In her statement regarding the San Martin panel’s decision, U.S. Trade Representative Katherine Tai said, ​The Biden-Harris Administration remains steadfastly committed to using all the tools available under the USMCA to seek redress for the persistent problems in San Martin, and to continue to deliver real, tangible benefits for workers both at home and abroad.” What other tools under the USMCA might she be contemplating?

One possibility is that the U.S. government will decide to respond to the San Martin panel decision by filing a state-to-state case against Mexico under Article 23.3 or 23.5 of the USMCA. Such a case could focus on: (a) any alleged Mexican government labor law enforcement failures in the Mexican mining industry broadly, including with respect to the San Martin mine; or (b) any alleged insufficiency of Mexican labor laws, including the pre-2019 LFT as it is still being applied. If the U.S. were to prevail in such a case, the remedy it may impose – such as suspension of USMCA preferential tariff benefits – could also impact the entire Mexican mining industry. Notably, a state-to-state USMCA Chapter 23 case would avoid the jurisdictional issues that were decisive in the San Martin RRM case.[12] The likelihood of a state-to-state USMCA Chapter 23 case would seem to increase if the U.S. does not prevail in the current Tizapa mine case.

What does this decision mean for future cases? For the RRM overall?

1. No stare decisis, but RRM panelists are people, too. As a legal matter, RRM panel decisions do not set precedents for future cases. However, RRM panelists will certainly be aware of, and likely will have read, prior RRM panel decisions. And, of course, people are generally likely to agree with themselves. The pool of RRM panelists is relatively small – three pools of five panelists each. So having recurrent panelists in distinct RRM cases is not only likely, it is a certainty: one of the San Martin RRM panelists has already been named as a panelist for the second RRM panel, in the Atento case (for a broader discussion of that case and its implications, see my previous post).[13]
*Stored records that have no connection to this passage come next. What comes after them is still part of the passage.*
/-- The capture of a trap changes of its core alone which slot is captured. -/
theorem core_recordTrap (i slot thread : Nat) (cause : Cause) (pc : BitVec 40) (s : State) :
    ∃ y, ∀ j, (recordTrap i slot thread cause pc s).core j =
      if j = i then { s.core i with trapSlot := y } else s.core j := by
  have hcore (y : Option Nat) (v : State) (hv : v.cores = s.cores) (j : Nat) :
      (updCore i (fun c => { c with trapSlot := y }) v).core j =
        if j = i then { s.core i with trapSlot := y } else s.core j := by
    have hsame (k : Nat) : v.core k = s.core k := by rw [State.core, State.core, hv]
    rw [State.core_updCore, hsame, hsame]
  unfold recordTrap
  dsimp only
  split
  · exact ⟨none, hcore none _ (State.setFlag_cores ..)⟩
  · exact ⟨some slot, hcore (some slot) _ (by rw [State.setReg_cores, State.setReg_cores])⟩

/-- What the halt of a core's groups makes of a core. -/
theorem core_haltSlots (trapped : Bool) (i j : Nat) (s : State) :
    (haltSlots trapped i s).core j =
      if j = i then (List.range 8).foldl (Core.haltOne trapped) (s.core i) else s.core j := by
  rw [haltSlots_eq, State.core_updCore]

/-- A trap halts the groups of its core, and changes of it otherwise at most which slot is captured. -/
theorem core_trap (i slot thread : Nat) (cause : Cause) (pc : BitVec 40) (s : State) :
    ∃ y, ∀ j, (trap i slot thread cause pc s).core j =
      if j = i then { (List.range 8).foldl (Core.haltOne true) (s.core i) with trapSlot := y } else s.core j := by
  have hkeeps : Keeps { cores := true } (recordTrap i slot thread cause pc (haltSlots true i s))
      (trap i slot thread cause pc s) :=
    (markInvalid_keeps rfl).2 ((reportLocal_keeps rfl).2 Keeps.refl)
  obtain ⟨-, -, hcores, -⟩ := hkeeps
  obtain ⟨y, hcore⟩ := core_recordTrap i slot thread cause pc (haltSlots true i s)
  refine ⟨y, fun j => ?_⟩
  rw [State.core, hcores rfl]
  refine (hcore j).trans ?_
  rw [core_haltSlots, core_haltSlots]
  by_cases hj : j = i
  · simp only [if_pos hj]
    rfl
  · simp only [if_neg hj]

/-- The groups of its core after a trap. -/
theorem slot_trap (i slot thread : Nat) (cause : Cause) (pc : BitVec 40) (s : State) (g : Nat) (hg : g < 8) :
    (trap i slot thread cause pc s).slot i g = haltSlot true (s.slot i g) := by
  obtain ⟨y, hcore⟩ := core_trap i slot thread cause pc s
  rw [State.slot, hcore, if_pos rfl, Core.slot_trapSlot, Core.slot_haltBelow, if_pos hg]
  rfl

/-- The tensor array of its core after a trap. -/
theorem tns_trap (i slot thread : Nat) (cause : Cause) (pc : BitVec 40) (s : State) :
    ((trap i slot thread cause pc s).core i).tns = (s.core i).tns := by
  obtain ⟨y, hcore⟩ := core_trap i slot thread cause pc s
  rw [hcore, if_pos rfl, Core.tns_trapSlot, Core.tns_haltBelow]

/-- A trap's capture writes registers and its core. -/
theorem state_recordTrap (i slot thread : Nat) (cause : Cause) (pc : BitVec 40) (s : State) :
    recordTrap i slot thread cause pc s = { s with
      regs := (recordTrap i slot thread cause pc s).regs, cores := (recordTrap i slot thread cause pc s).cores } := by
  have hflag (a : Nat) (f : Fld) (y : Option Nat) :
      ∃ r c, updCore i (fun c => { c with trapSlot := y }) (s.setFlag a f) = { s with regs := r, cores := c } :=
    ⟨_, _, rfl⟩
  have hregs (a b : Nat) (v w : Word32) (y : Option Nat) : ∃ r c,
      updCore i (fun c => { c with trapSlot := y }) ((s.setReg a v).setReg b w) = { s with regs := r, cores := c } :=
    ⟨_, _, rfl⟩
  have hstate : ∃ r c, recordTrap i slot thread cause pc s = { s with regs := r, cores := c } := by
    unfold recordTrap
    dsimp only
    split
    · exact hflag ..
    · exact hregs ..
  obtain ⟨r, c, hstate⟩ := hstate
  rw [hstate]

/-- The word of Table 3-10 that a trap is captured in. -/
def trapWord (cause : Cause) (pc : BitVec 40) (slot : SlotId) (thread : Fin 64) : Word32 :=
  BitVec.ofNat 32 (bitsOf pc.toNat 32 8 + 2 ^ 8 * cause.code + 2 ^ 12 * slot + 2 ^ 15 * thread + 2 ^ 31)

theorem trapWord_fields (cause : Cause) (pc : BitVec 40) (slot : SlotId) (thread : Fin 64) :
    F.CORE_TRAP_HI.CAUSE.get (trapWord cause pc slot thread) = cause.code ∧
      F.CORE_TRAP_HI.SLOT.get (trapWord cause pc slot thread) = slot ∧
      F.CORE_TRAP_HI.THREAD.get (trapWord cause pc slot thread) = thread ∧
      F.CORE_TRAP_HI.PC_HI.get (trapWord cause pc slot thread) = pc.toNat / 2 ^ 32 ∧
      (trapWord cause pc slot thread).getLsbD F.CORE_TRAP_HI.VALID.lo = true := by
  have hcode : cause.code < 16 := by cases cause <;> decide
  have hpc := pc.isLt
  have hslot := slot.isLt
  have hthread := thread.isLt
  have htoNat : (trapWord cause pc slot thread).toNat =
      pc.toNat / 2 ^ 32 + 2 ^ 8 * cause.code + 2 ^ 12 * slot + 2 ^ 15 * thread + 2 ^ 31 := by
    rw [trapWord, BitVec.toNat_ofNat, bitsOf, Nat.shiftRight_eq_div_pow]
    omega
  simp only [Fld.get, bitsOf, htoNat, Nat.shiftRight_eq_div_pow, F.CORE_TRAP_HI.CAUSE, F.CORE_TRAP_HI.SLOT,
    F.CORE_TRAP_HI.THREAD, F.CORE_TRAP_HI.PC_HI, F.CORE_TRAP_HI.VALID, BitVec.getLsbD, Nat.testBit_eq_decide_div_mod_eq]
  refine ⟨?_, ?_, ?_, ?_, decide_eq_true ?_⟩ <;> omega

/-- Settles O11: `slot_trap` and `core_trap` say what halts, the two branches of `recordTrap` what is captured. -/
theorem trapsHaltAndAreCaptured : Obligations.TrapsHaltAndAreCaptured := by
  refine ⟨?halt, ?capture⟩
  case halt =>
    intro i slot thread cause pc s t
    have hmem : Keeps { mem := true } s t := by simp [t, trap, Keeps.refl]
    obtain ⟨-, -, -, -, hmem, -⟩ := hmem
    obtain ⟨y, hcore⟩ := core_trap i slot thread cause pc s
    have hslot (g : Nat) (hg : g < 8) : t.slot i g = haltSlot true (s.slot i g) := slot_trap i slot thread cause pc s g hg
    have hother (j : Nat) (hj : j ≠ i) : t.core j = s.core j := (hcore j).trans (if_neg hj)
    have htns : (t.core i).tns = (s.core i).tns := tns_trap ..
    clear_value t
    refine ⟨fun g hg hrun => ?_, fun g hg hrun => ?_, hother, htns, hmem rfl⟩
    · rw [hslot g hg, haltSlot, if_pos hrun]
    · rw [hslot g hg, haltSlot, if_neg hrun]
  case capture =>
    intro c slot thread cause pc s hi lo t
    have hne : lo ≠ hi := by
      simp only [lo, hi, Reg.CORE_TRAP_LO, Reg.CORE_TRAP_HI]
      omega
    refine ⟨fun hvalid => ?free, fun hvalid => ?lost, fun a hhi hlo => ?other, fun j => ?core, ?state⟩
    case free =>
      have hrec : t = updCore (ci c) (fun c => { c with trapSlot := some slot.val })
          ((s.setReg lo (BitVec.ofNat 32 (pc.toNat / 8 * 8))).setReg hi (trapWord cause pc slot thread)) := by
        simp only [t, recordTrap, ci_div, ci_mod]
        rw [if_neg (by rw [hvalid]; decide)]
        rfl
      have hword : t.reg hi = trapWord cause pc slot thread := by
        rw [hrec, updCore_reg, State.reg_setReg_same]
      have hlow : t.reg lo = BitVec.ofNat 32 (pc.toNat / 8 * 8) := by
        rw [hrec, updCore_reg, State.reg_setReg_ne _ _ hne, State.reg_setReg_same]
      obtain ⟨hcause, hslot, hthread, hpc, hflag⟩ := trapWord_fields cause pc slot thread
      rw [← hword] at hcause hslot hthread hpc hflag
      refine ⟨?_, hflag, hcause, hslot, hthread, hpc⟩
      rw [hlow, BitVec.toNat_ofNat]
      omega
    case lost =>
      have hrec : t = updCore (ci c) (fun c => { c with trapSlot := none }) (s.setFlag hi F.CORE_TRAP_HI.LOST) := by
        simp only [t, recordTrap, ci_div, ci_mod]
        rw [if_pos (by rw [hvalid])]
      refine ⟨?_, ?_⟩
      · rw [hrec, updCore_reg, State.reg_setFlag, if_pos rfl]
      · rw [hrec, updCore_reg, State.reg_setFlag, if_neg hne]
    case other =>
      simp only [t, recordTrap, ci_div, ci_mod]
      split
      · rw [updCore_reg, State.reg_setFlag, if_neg hhi]
      · rw [updCore_reg, State.reg_setReg_ne _ _ hhi, State.reg_setReg_ne _ _ hlo]
    case core =>
      obtain ⟨y, hcore⟩ := core_recordTrap (ci c) slot thread cause pc s
      have hj : t.core j = if j = ci c then { s.core (ci c) with trapSlot := y } else s.core j := hcore j
      rw [hj]
      by_cases h : j = ci c
      · rw [if_pos h, h]
      · rw [if_neg h]
    case state =>
      exact state_recordTrap ..

end Sys2Proof.Machine
end

section

/-! ## What an access checks, and what an atomic does (O14) -/

namespace Sys2Proof.Machine

open Sys2Proof

/-- A lane list has no trap exactly where every lane passes the checks of R126. -/
theorem laneTrap_eq_none_iff (g : Gid) (size : Nat) (atomic : Bool) (ls : List LoadLane) (s : State) :
    laneTrap g size atomic ls s = none ↔ ∀ y ∈ ls, laneCheck s (gi g) size atomic y.addr = none := by
  rw [laneTrap]
  split
  next hfails => simpa [List.filterMap_eq_nil_iff] using hfails
  next y e rest hfails =>
    refine ⟨fun h => by simp at h, fun h => ?_⟩
    rw [List.filterMap_eq_nil_iff.2 fun x hx => by rw [h x hx, Option.map_none]] at hfails
    cases hfails

/-- The first lane that fails is the head of the list of failures. -/
theorem laneTrap_first (g : Gid) (size : Nat) (atomic : Bool) (pre post : List LoadLane) (y : LoadLane)
    (cause : Cause) (kind : Option Nat) (s : State)
    (hpre : ∀ x ∈ pre, laneCheck s (gi g) size atomic x.addr = none)
    (hy : laneCheck s (gi g) size atomic y.addr = some (cause, kind)) :
    ∃ v, laneTrap g size atomic (pre ++ y :: post) s =
      some (trap (gi g) g.g y.thread cause (v.slot (gi g) g.g).pc v) ∧ v.cores = s.cores ∧ v.mem = s.mem := by
  have hnone : pre.filterMap (fun y => (laneCheck s (gi g) size atomic y.addr).map fun e => (y, e)) = [] :=
    List.filterMap_eq_nil_iff.2 fun x hx => by rw [hpre x hx, Option.map_none]
  simp only [laneTrap, List.filterMap_append, hnone, List.nil_append, List.filterMap_cons, hy, Option.map_some]
  split
  next a k _ =>
    obtain ⟨-, -, hcores, -, hmem, -⟩ : Keeps { cores := true, mem := true } s (decodeErr
        { master := 0, stack := gi g / 16, core := gi g % 16 } (a % 2 ^ 40) k s) := by simp [Keeps.refl]
    exact ⟨_, rfl, hcores rfl, hmem rfl⟩
  next => exact ⟨s, rfl, rfl, rfl⟩

/-- A stored word whose check byte is right reads as it stands. -/
theorem readCode_right (d : Word64) : readCode d 0#8 0#72 = (0, .clean, d) := by
  have hsynd : (0#8).toNat ^^^ ((0#72).toNat / 2 ^ 64) ^^^
      xorColumns dataColumns ((0#72).toNat % 2 ^ 64) = 0 := by decide
  simp only [readCode, hsynd]
  simp [decodeSynd]

/-- Only the Mere slabs stand behind bonds. -/
theorem crossing_of_not_slab {w : Nat} (s : State) (hw : isSlabWord w = false) : crossing w s = (0, s) := by
  simp [crossing, hw]

theorem judgeWord_right {w : Nat} (how : How) (d : Word64) (s : State) (hw : isSlabWord w = false) :
    judgeWord 0 how w d 0 s = (d, false, s) := by
  have hread : readCode d 0 (0 ^^^ 0) = (0, .clean, d) := readCode_right d
  simp only [judgeWord, judgeCode, crossing_of_not_slab s hw, hread, hw]
  rfl

theorem portWrite_of_not_slab {w : Nat} (v : Word64) (s : State) (hw : isSlabWord w = false) :
    portWrite w v s = putWord w v s := by
  simp [portWrite, crossing_of_not_slab _ hw, flipMem]

/-- Settles O14: the trap is the first failure in lane order, and an atomic on a right word reads and updates it. -/
theorem accessesAreCheckedAndAtomic : Obligations.AccessesAreCheckedAndAtomic := by
  unfold Obligations.AccessesAreCheckedAndAtomic
  refine ⟨fun g size atomic ls s => ⟨laneTrap_eq_none_iff .., ?_⟩, ?_⟩
  · rintro pre post y cause kind rfl hpre hy
    exact laneTrap_first g size atomic pre post y cause kind s hpre hy
  · intro i id op data y s a w v _ hw hdev n m
    have hread : judgeWord 0 { master := missMaster i } w v (s.devAt w) s = (v, false, s) := by
      rw [hdev, judgeWord_right _ _ _ hw]
    calc atomicLane i id op data y s
        = portWrite w (mergeWord v m (placed a (leBytes 4 n.toNat)))
            (deliver i id [y.thread] (fun _ => [{ word := v }]) s) := by
          simp only [atomicLane]
          rw [hread]
          rfl
      _ = _ := portWrite_of_not_slab _ _ hw

end Sys2Proof.Machine
end

section

/-! ## What a returned load delivers (O15) -/

namespace Sys2Proof.Machine

open Sys2Proof

/-- Adding a power of two whose bit is off turns that bit on. -/
theorem getLsbD_add_two_pow {m t k : Nat} (ht : t < 64) (hoff : (BitVec.ofNat 64 m).getLsbD t = false) :
    (BitVec.ofNat 64 (m + 2 ^ t)).getLsbD k = ((BitVec.ofNat 64 m).getLsbD k || decide (k = t)) := by
  have hpow : BitVec.ofNat 64 (2 ^ t) = BitVec.twoPow 64 t := by
    simp [BitVec.toNat_eq, BitVec.twoPow_eq, Nat.shiftLeft_eq]
  have hand : BitVec.ofNat 64 m &&& BitVec.twoPow 64 t = 0#64 := by
    rw [BitVec.and_twoPow, hoff]
    rfl
  rw [BitVec.ofNat_add, hpow, BitVec.add_eq_or_of_and_eq_zero _ _ hand, BitVec.getLsbD_or, BitVec.getLsbD_twoPow]
  by_cases h : k = t
  · subst h; simp [ht]
  · simp [h, Ne.symm h]

theorem getLsbD_foldl_two_pow (ls : List LoadLane) (k : Nat) :
    ∀ m : Nat, (∀ y ∈ ls, y.thread < 64) → (ls.map (·.thread)).Nodup →
      (∀ y ∈ ls, (BitVec.ofNat 64 m).getLsbD y.thread = false) →
      (BitVec.ofNat 64 (ls.foldl (fun m y => m + 2 ^ y.thread) m)).getLsbD k =
        ((BitVec.ofNat 64 m).getLsbD k || ls.any fun y => y.thread == k) := by
  induction ls with
  | nil => intro m _ _ _; simp
  | cons y ls ih =>
    intro m hlt hnodup hoff
    obtain ⟨hnew, hnodup⟩ := List.nodup_cons.1 (List.map_cons ▸ hnodup)
    have hlty := hlt y List.mem_cons_self
    have hbit := fun k => getLsbD_add_two_pow (k := k) hlty (hoff y List.mem_cons_self)
    rw [List.foldl_cons, ih (m + 2 ^ y.thread) (fun x hx => hlt x (List.mem_cons_of_mem _ hx)) hnodup, hbit]
    · simp [Bool.or_assoc, eq_comm, beq_eq_decide]
    · intro x hx
      rw [hbit, hoff x (List.mem_cons_of_mem _ hx), Bool.false_or, decide_eq_false_iff_not]
      rintro h
      exact hnew (h ▸ List.mem_map_of_mem hx)

/-- The mask of a list of lanes has the bits of its threads. -/
theorem lanesMask_bit (ls : List LoadLane) (k : Nat) (hlt : ∀ y ∈ ls, y.thread < 64)
    (hnodup : (ls.map (·.thread)).Nodup) : (lanesMask ls).getLsbD k = ls.any fun y => y.thread == k := by
  rw [lanesMask, getLsbD_foldl_two_pow ls k 0 hlt hnodup (by simp)]
  simp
2. 2019 was five years ago (to be updated in 2025). The facts of the San Martin case are quite distinct. Based on my understanding, only two of the 21 other RRM cases brought by the U.S. to date could have been impacted by application of the San Martin panel’s approach, and both of those cases were among the first handful brought by the U.S in 2021 and 2022. Put another way, I do not believe that any of the 15 RRM cases brought by the U.S. government in the last year, other than San Martin, would have been impacted by this approach. The San Martin panel acknowledged the rarity of this fact pattern, stating that “[t]he factual and legal history of this dispute is highly unusual and unlikely to repeat itself.” As more time passes between the enactment of the 2019 LFT and the present moment, the more unlikely it becomes that RRM cases will focus on situations subject to pre-2019 law and labor institutions. Nevertheless, both the panel’s analytical approach to evaluating the issues presented in the San Martin case and its decisions on procedural elements of the case may present indicia of how future panels will consider similar circumstances.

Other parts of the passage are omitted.